-- ==== Sys2Proof/Machine/Onb.lean ====
section
/-!
DEFINITION. The Onbusyn instructions but for the coprocessors (R412 to R434): each row is one instruction that `core` executes at its
pc.
-/
namespace Sys2Proof.Machine

open Sys2Proof

/-! ## Arithmetic and logic (Tables 15.2 and 15.4) -/

/-- TAG_FAULT of an operand combination: tval is the operand that is not INT, when there is one such. -/
def pairCause (ok : Bool) (a b : LWord) : List Cause :=
  whenC (!ok) (6, if a.tag = tInt then some b.val else if b.tag = tInt then some a.val else none)

/-- Result tag of an operation on two INT operands. -/
def intInt (a b : BitVec 4) : Option (BitVec 4) := if a = tInt ∧ b = tInt then some tInt else none

/-- Result tag of ADD (Table 15.2). -/
def addTag (a b : BitVec 4) : Option (BitVec 4) :=
  if b = tInt ∧ (a = tInt ∨ a = tPtr ∨ a = tTime) then some a else if a = tInt ∧ b = tPtr then some tPtr else none

/-- Result tag of SUB (Table 15.2). -/
def subTag (a b : BitVec 4) : Option (BitVec 4) :=
  if a = b ∧ (a = tInt ∨ a = tPtr ∨ a = tTime ∨ a = tCue) then some tInt else if a = tPtr ∧ b = tInt then some tPtr else none

/-- An operation on two registers. -/
def aluR (n rd ra rb : Nat) (tag : BitVec 4 → BitVec 4 → Option (BitVec 4)) (extra : LWord → LWord → List Cause) (f : LWord → LWord → BitVec 64)
    (s : State) : Res :=
  onbSeq n s
    (fun c =>
      let a := c.reg ra
      let b := c.reg rb
      srcCause a ++ srcCause b ++ pairCause (tag a.tag b.tag).isSome a b ++ extra a b)
    (fun c => c.setReg rd { val := f (c.reg ra) (c.reg rb), tag := (tag (c.reg ra).tag (c.reg rb).tag).getD tInt })

/-- An operation on two INT registers. -/
def aluInt (n rd ra rb : Nat) (f : BitVec 64 → BitVec 64 → BitVec 64) (s : State) : Res :=
  aluR n rd ra rb intInt (fun _ _ => []) (fun a b => f a.val b.val) s

/-- An operation on an INT register and an immediate. -/
def aluImm (n rd ra : Nat) (tag : BitVec 4 → Option (BitVec 4)) (f : BitVec 64 → BitVec 64) (s : State) : Res :=
  onbSeq n s (fun c => srcCause (c.reg ra) ++ tagCause (tag (c.reg ra).tag).isSome (c.reg ra))
    (fun c => c.setReg rd { val := f (c.reg ra).val, tag := (tag (c.reg ra).tag).getD tInt })

/-- Result tag of a one-operand INT operation. -/
def intOnly (a : BitVec 4) : Option (BitVec 4) := if a = tInt then some tInt else none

=-=-=

Find the lines that mention "extra" in the entries and show them.

(Result below)
def aluR (n rd ra rb : Nat) (tag : BitVec 4 → BitVec 4 → Option (BitVec 4)) (extra : LWord → LWord → List Cause) (f : LWord → LWord → BitVec 64)
      srcCause a ++ srcCause b ++ pairCause (tag a.tag b.tag).isSome a b ++ extra a b)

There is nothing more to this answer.